Role of early postnatal nutrition during lactation in offspring metabollic health programming
- Autores: Sílvia Ribó Gené
- Directores de la Tesis: Carles Lerín Martínez (dir. tes.), Josep C. Jiménez Chillarón (codir. tes.)
- Lectura: En la Universitat de Barcelona ( España ) en 2017
- Idioma: español
- Tribunal Calificador de la Tesis: Manel Vazquez Carrera (presid.), Marta Diaz Silva (secret.), Josep Antoni Villena Delgado (voc.)
- Programa de doctorado: Programa de Doctorado en Biomedicina por la Universidad de Barcelona
- Materias:
- Enlaces
- Tesis en acceso abierto en: TESEO
- Resumen
Childhood obesity and overweight can often cause severe complications, including hypertension, dyslipidemia, insulin resistance, type 2 diabetes, and non-alcoholic fatty liver disease, amongst other disorders. Several studies have shown that early postnatal nutrition is of great importance in modulating newborn health outcomes. In this work, we have studied the role of nutrition during early stages of life in long-term metabolic health applying two different approaches: a) transgenerational transmission of impaired metabolic health induced by accelerated early weight gain caused by postnatal overnutrition and b) short and long-term metabolic effects on offspring of maternal diet supplementation with betaine.
Breast milk composition is important in modulating growth and health of the infant. Amongst the many nutrients that breast milk contains one worth highlighting is glycine betaine (or betaine).
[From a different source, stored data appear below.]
/-! ## memWrite -/

@[simp] theorem State.memWrite_cfg (a : Nat) (v : Word) (s : State) : (s.memWrite a v).cfg = s.cfg := by unfold State.memWrite; split <;> rfl
@[simp] theorem State.memWrite_alloc (a : Nat) (v : Word) (s : State) : (s.memWrite a v).alloc = s.alloc := by unfold State.memWrite; split <;> rfl
@[simp] theorem State.memWrite_agenda (a : Nat) (v : Word) (s : State) : (s.memWrite a v).agenda = s.agenda := by unfold State.memWrite; split <;> rfl
@[simp] theorem State.memWrite_ops (a : Nat) (v : Word) (s : State) : (s.memWrite a v).ops = s.ops := by unfold State.memWrite; split <;> rfl
@[simp] theorem State.memWrite_res (a : Nat) (v : Word) (s : State) : (s.memWrite a v).res = s.res := by unfold State.memWrite; split <;> rfl
@[simp] theorem State.memWrite_status (a : Nat) (v : Word) (s : State) : (s.memWrite a v).status = s.status := by unfold State.memWrite; split <;> rfl
@[simp] theorem State.memWrite_rspValid (a : Nat) (v : Word) (s : State) : (s.memWrite a v).rspValid = s.rspValid := by unfold State.memWrite; split <;> rfl
@[simp] theorem State.memWrite_irqMasked (a : Nat) (v : Word) (s : State) : (s.memWrite a v).irqMasked = s.irqMasked := by unfold State.memWrite; split <;> rfl
@[simp] theorem State.memWrite_pc (a : Nat) (v : Word) (s : State) : (s.memWrite a v).pc = s.pc := by unfold State.memWrite; split <;> rfl
@[simp] theorem State.memWrite_state (a : Nat) (v : Word) (s : State) : (s.memWrite a v).state = s.state := by unfold State.memWrite; split <;> rfl
@[simp] theorem State.memWrite_failCause (a : Nat) (v : Word) (s : State) : (s.memWrite a v).failCause = s.failCause := by unfold State.memWrite; split <;> rfl
@[simp] theorem State.memWrite_failInfo (a : Nat) (v : Word) (s : State) : (s.memWrite a v).failInfo = s.failInfo := by unfold State.memWrite; split <;> rfl
@[simp] theorem State.memWrite_tcrProgrammed (a : Nat) (v : Word) (s : State) : (s.memWrite a v).tcrProgrammed = s.tcrProgrammed := by unfold State.memWrite; split <;> rfl
@[simp] theorem State.memWrite_vecPhysDone (a : Nat) (v : Word) (s : State) : (s.memWrite a v).vecPhysDone = s.vecPhysDone := by unfold State.memWrite; split <;> rfl
@[simp] theorem State.memWrite_vecVirtDone (a : Nat) (v : Word) (s : State) : (s.memWrite a v).vecVirtDone = s.vecVirtDone := by unfold State.memWrite; split <;> rfl
@[simp] theorem State.memWrite_rootsValid (a : Nat) (v : Word) (s : State) : (s.memWrite a v).rootsValid = s.rootsValid := by unfold State.memWrite; split <;> rfl
@[simp] theorem State.memWrite_identityRoot (a : Nat) (v : Word) (s : State) : (s.memWrite a v).identityRoot = s.identityRoot := by unfold State.memWrite; split <;> rfl
@[simp] theorem State.memWrite_kernelRoot (a : Nat) (v : Word) (s : State) : (s.memWrite a v).kernelRoot = s.kernelRoot := by unfold State.memWrite; split <;> rfl
@[simp] theorem State.memWrite_sys (a : Nat) (v : Word) (s : State) : (s.memWrite a v).sys = s.sys := by unfold State.memWrite; split <;> rfl
@[simp] theorem State.memWrite_tlb (a : Nat) (v : Word) (s : State) : (s.memWrite a v).tlb = s.tlb := by unfold State.memWrite; split <;> rfl
@[simp] theorem State.memWrite_registry (a : Nat) (v : Word) (s : State) : (s.memWrite a v).registry = s.registry := by unfold State.memWrite; split <;> rfl
@[simp] theorem State.memWrite_owned (a : Nat) (v : Word) (s : State) : (s.memWrite a v).owned = s.owned := by unfold State.memWrite; split <;> rfl
@[simp] theorem State.memWrite_console (a : Nat) (v : Word) (s : State) : (s.memWrite a v).console = s.console := by unfold State.memWrite; split <;> rfl

/-- The memory after `MemWrite` reads as if the value had been stored. -/
theorem State.memWrite_mem (a : Nat) (v : Word) (s : State) :
    (s.memWrite a v).mem = if s.mem.read64 a = v then s.mem else s.mem.write64 a v := by
  unfold State.memWrite; split <;> rfl

/-- `MemWrite` of the value that is there changes nothing. -/
theorem State.memWrite_same {a : Nat} {v : Word} {s : State} (h : s.mem.read64 a = v) : s.memWrite a v = s := by
  unfold State.memWrite; rw [if_pos h]

/-- `MemWrite` changes the memory and the list of writes not yet visible, nothing else. -/
theorem State.memWrite_eq (a : Nat) (v : Word) (s : State) :
    s.memWrite a v = { s with mem := (s.memWrite a v).mem, unseen := (s.memWrite a v).unseen } := by
  unfold State.memWrite; split <;> rfl

/-! ## advance -/

@[simp] theorem State.advance_cfg (rest : List Event) (s : State) : (s.advance rest).cfg = s.cfg := rfl
@[simp] theorem State.advance_alloc (rest : List Event) (s : State) : (s.advance rest).alloc = s.alloc := rfl
@[simp] theorem State.advance_agenda (rest : List Event) (s : State) : (s.advance rest).agenda = rest := rfl
@[simp] theorem State.advance_lookups (rest : List Event) (s : State) : (s.advance rest).lookups = s.lookups.tail := rfl
@[simp] theorem State.advance_ops (rest : List Event) (s : State) : (s.advance rest).ops = s.ops := rfl
@[simp] theorem State.advance_res (rest : List Event) (s : State) : (s.advance rest).res = s.res := rfl
@[simp] theorem State.advance_status (rest : List Event) (s : State) : (s.advance rest).status = s.status := rfl
@[simp] theorem State.advance_rspValid (rest : List Event) (s : State) : (s.advance rest).rspValid = s.rspValid := rfl
@[simp] theorem State.advance_irqMasked (rest : List Event) (s : State) : (s.advance rest).irqMasked = s.irqMasked := rfl
@[simp] theorem State.advance_pc (rest : List Event) (s : State) : (s.advance rest).pc = s.pc := rfl
@[simp] theorem State.advance_state (rest : List Event) (s : State) : (s.advance rest).state = s.state := rfl
@[simp] theorem State.advance_failCause (rest : List Event) (s : State) : (s.advance rest).failCause = s.failCause := rfl
@[simp] theorem State.advance_failInfo (rest : List Event) (s : State) : (s.advance rest).failInfo = s.failInfo := rfl
@[simp] theorem State.advance_tcrProgrammed (rest : List Event) (s : State) : (s.advance rest).tcrProgrammed = s.tcrProgrammed := rfl
@[simp] theorem State.advance_vecPhysDone (rest : List Event) (s : State) : (s.advance rest).vecPhysDone = s.vecPhysDone := rfl
@[simp] theorem State.advance_vecVirtDone (rest : List Event) (s : State) : (s.advance rest).vecVirtDone = s.vecVirtDone := rfl
@[simp] theorem State.advance_rootsValid (rest : List Event) (s : State) : (s.advance rest).rootsValid = s.rootsValid := rfl
@[simp] theorem State.advance_identityRoot (rest : List Event) (s : State) : (s.advance rest).identityRoot = s.identityRoot := rfl
@[simp] theorem State.advance_kernelRoot (rest : List Event) (s : State) : (s.advance rest).kernelRoot = s.kernelRoot := rfl
@[simp] theorem State.advance_sys (rest : List Event) (s : State) : (s.advance rest).sys = s.sys := rfl
@[simp] theorem State.advance_mem (rest : List Event) (s : State) : (s.advance rest).mem = s.mem := rfl
@[simp] theorem State.advance_unseen (rest : List Event) (s : State) : (s.advance rest).unseen = s.unseen := rfl
@[simp] theorem State.advance_tlb (rest : List Event) (s : State) : (s.advance rest).tlb = s.tlb := rfl
@[simp] theorem State.advance_registry (rest : List Event) (s : State) : (s.advance rest).registry = s.registry := rfl
@[simp] theorem State.advance_owned (rest : List Event) (s : State) : (s.advance rest).owned = s.owned := rfl
@[simp] theorem State.advance_console (rest : List Event) (s : State) : (s.advance rest).console = s.console := rfl

end Sys2Proof.Machine
end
In addition to decreasing levels of fat in the liver, previous data demonstrated that maternal supplementation with betaine during breastfeeding also improves glucose homeostasis and modulates offspring early-life gut microbiota composition. Breast milk also contains essential bacteria that can influence gut microbiota composition of the breastfed infant. We observed beneficial short and long-term metabolic effects of betaine on offspring and protection against adult diet-induced obesity. We have analyzed ilea and gut microbiota of mice supplemented with betaine, and with or without antibiotics at different stages of life. Analyzing the microbiome we found that microbial community composition was modulated by betaine supplementation in 2-week-old offspring. Changes in the microbiome caused by antibiotic administration during early life were significantly correlated to higher adiposity and development of obesity during adulthood. Antibiotic treatment annulled completely long-term betaine-induced effects on body weight. Moreover, glucose tolerance was no longer improved when combining antibiotics with betaine treatment.
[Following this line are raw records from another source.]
/-- The failure path leaves the three alone (R188). -/
theorem StoresKept.halted {s u : State} (h : StoresKept s u) (c : Status) (f : FailInfo) : StoresKept s (u.halted c f) :=
  h.congr rfl rfl rfl rfl rfl rfl

/-- NEW_PAIR records aligned roots (R115). -/
theorem StoresKept.setRoots {s u : State} (h : StoresKept s u) (p0 p1 : Frame) : StoresKept s (u.setRoots p0 p1) where
  wf := h.wf
  cfg := h.cfg
  registry := h.registry
  roots _ _ := ⟨rootOfFrame_aligned p0, rootOfFrame_aligned p1⟩

/-- What `DataStep` says of the three. -/
theorem DataStep.storesKept {s t : State} (h : DataStep s t) : StoresKept s t where
  wf := h.wf
  cfg := h.hostKept.cfg
  registry := h.registry
  roots hs := by
    rcases h.ends with hq | ⟨u, c, f, hq, rfl, -⟩
    · exact hq.rootsAligned hs
    · exact (hq.rootsAligned hs).congr rfl rfl rfl

/-- Every case of every operation: table building goes through `DataStep` or `TablesOnly`, the copy of VEC_INSTALL
writes memory alone, and the transitions none of the three. -/
theorem OpCase.storesKept {i : Instr} {s t : State} (h : OpCase i s t) : StoresKept s t := by
  cases h with
  | data _ h => exact h.storesKept
  | sysHalt h =>
    obtain ⟨r, f, rfl⟩ := h
    exact (StoresKept.refl s).congr rfl rfl rfl rfl rfl rfl
  | newPair _ u hu hw h =>
    have hk : StoresKept s u := .of_quiet hu.quiet (by rw [hu]) hw
    rcases h with rfl | ⟨p0, p1, rfl⟩
    · exact hk.halted _ _
    · exact (hk.setRoots p0 p1).congr rfl rfl rfl rfl rfl rfl
  | vecInstall _ _ u hu hw h =>
    have hk : StoresKept s u := .of_quiet (by unfold Quiet; rw [hu]) (by rw [hu]) hw
    rcases h with ⟨f, rfl⟩ | ⟨f, rfl⟩ | ⟨-, rfl⟩
    · exact hk.halted _ _
    · have hvbar : StoresKept s (u.sysWrite .vbar s.cfg.vecPhys) := hk.congr rfl rfl rfl rfl rfl rfl
      exact hvbar.halted _ _
    · exact hk.congr rfl rfl rfl rfl rfl rfl
  | refused _ h | mair _ _ h | tcrDual _ _ h | bases _ _ _ h | tlbClean _ _ h | enable _ _ _ _ _ h | migrate _ _ _ _ h
  | tcrKernel _ _ _ _ h | finish _ _ h | vecRelocate _ _ h | setPc _ _ h =>
    subst h
    exact (StoresKept.refl s).congr rfl rfl rfl rfl rfl rfl

/-- Settles O39: whichever case the operation ends in, the registry stays or grows by one record. -/
theorem registryOnlyGrows : Obligations.RegistryOnlyGrows := fun _ _ _ h =>
  (exec_opCase h).storesKept.registry.imp_right fun ⟨r, hr, _⟩ => ⟨r, hr⟩

/-! ## Every step -/

theorem StoresKept.invariants {s t : State} (h : StoresKept s t)
    (hs : MemoryCanonical s ∧ RegistryDisjoint s ∧ RootsAligned s) :
    MemoryCanonical t ∧ RegistryDisjoint t ∧ RootsAligned t := by
  obtain ⟨hwf, hdisjoint, hroots⟩ := hs
  refine ⟨h.wf hwf, ?_, h.roots hroots⟩
  rcases h.registry with hr | ⟨r, hr, hfree, hroom⟩
  · unfold RegistryDisjoint
    rw [hr, h.cfg]
    exact hdisjoint
  · exact hdisjoint.append h.cfg hr hfree hroom

/-- A reset leaves memory in canonical form, an empty registry and no recorded root (R46, R200). -/
theorem blockReset_invariants (v : ResetValues) (s : State) :
    MemoryCanonical (s.blockReset v) ∧ RegistryDisjoint (s.blockReset v) ∧ RootsAligned (s.blockReset v) :=
  ⟨Memory.ofCells_wf v.memory, ⟨rfl, Nat.zero_le _⟩, fun h => absurd h Bool.false_ne_true⟩

/-- Settles O56: an operation keeps the three invariants case by case, a reset establishes them, and the environment's
other acts touch neither memory nor registry nor recorded roots. -/
theorem everyStepKeepsMemoryRegistryAndRoots : Obligations.EveryStepKeepsMemoryRegistryAndRoots := by
  intro s t hwf hdisjoint hroots hstep
  have hs : MemoryCanonical s ∧ RegistryDisjoint s ∧ RootsAligned s := ⟨hwf, hdisjoint, hroots⟩
  obtain ⟨-, ⟨i, rest, hx⟩ | ⟨rest, rfl⟩ | ⟨rest, o, rfl⟩ | ⟨rest, b, rfl⟩ | ⟨rest, va, picks, rfl⟩ | ⟨rest, v, -, rfl⟩⟩ :=
    step_cases hstep
  case inl => exact (exec_opCase hx).storesKept.invariants (s := s.advance rest) hs
  case inr.inr.inr.inr.inr => exact blockReset_invariants v _
  case inr.inr.inr.inr.inl =>
    rw [walkerFill_eq]
    exact hs
  all_goals exact hs

end Sys2Proof.Machine

/-! The transition invariant (R141 to R155, R209, R210): what the bring-up clauses ask in each of the nine states, how each
transition takes the clauses of its "from" state to those of its "to" state, and that every step keeps the invariant. -/

namespace Sys2Proof.Machine

/-! ## The bring-up clauses, state by state -/

/-- What the nine states share: no failure recorded, and VBAR where the installed or relocated table is (R24, R151,
R152). -/
def RunningHeld (s : State) : Prop :=
  (s.failCause = 0#8 ∧ s.failInfo = 0#8) ∧
    (s.vecPhysDone = true → s.vecVirtDone = false → s.sys.vbar = s.cfg.vecPhys) ∧
    (s.vecVirtDone = true → s.sys.vbar = vecAlias s.cfg)

/-- Before the enable: translation off, the vector table not relocated, `pc` low (R46, R145, R154). -/
def EnableAhead (s : State) : Prop := s.xlatOn = false ∧ s.vecVirtDone = false ∧ isLow s.pc = true

/-- MAIR holds its value (R141). -/
def MairHeld (s : State) : Prop := s.sys.mair = s.cfg.mairValue

/-- TCR is programmed and holds `v` (R142, R147). -/
def TcrHeld (v : Word) (s : State) : Prop := s.sys.tcr = v ∧ s.tcrProgrammed = true

/-- The roots are valid and in their base registers (R143). -/
def BasesHeld (s : State) : Prop :=
  s.rootsValid = true ∧ s.sys.ttbr0 = rootWord s.identityRoot ∧ s.sys.ttbr1 = rootWord s.kernelRoot

/-- Translation is on, with the vector table installed (R145). -/
def Enabled (s : State) : Prop := s.xlatOn = true ∧ s.vecPhysDone = true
Rapid weight gain during early life has been associated with several components of the Metabolic Syndrome. Previously we developed a mouse model of neonatal overfeeding and rapid weight gain by litter size reduction. Neonatal overnutrition (ON) altered the metabolism of the exposed individuals (F0). Furthermore, offspring (F1) and grand-offspring (F2) of postnatal overfed male mice also developed metabolic complications during adulthood. In agreement, it has been shown that environmental exposure on males can affect health in subsequent generations. Here, we hypothesized that epigenetic modifications, including DNA methylation, histone modifications, and noncoding-RNA, might be involved in the inheritance of diabetes risk in our model. We analyzed sperm methylome of F0 and F1 generations, and in the liver of 8-day-old mice of F1 and F2 generations, observing significant changes in methylation of specific DNA regions. We found 912 probes differentially methylated when comparing control and ON mice throughout the three generations, between the two tissues. Our results suggest that methylation of the male germ line caused by nutritional challenges during early life may carry information that influence metabolism across multiple generations. We then analyzed gene expression by qPCR of these genes in the liver of 8-days-old mice finding differences in some genes.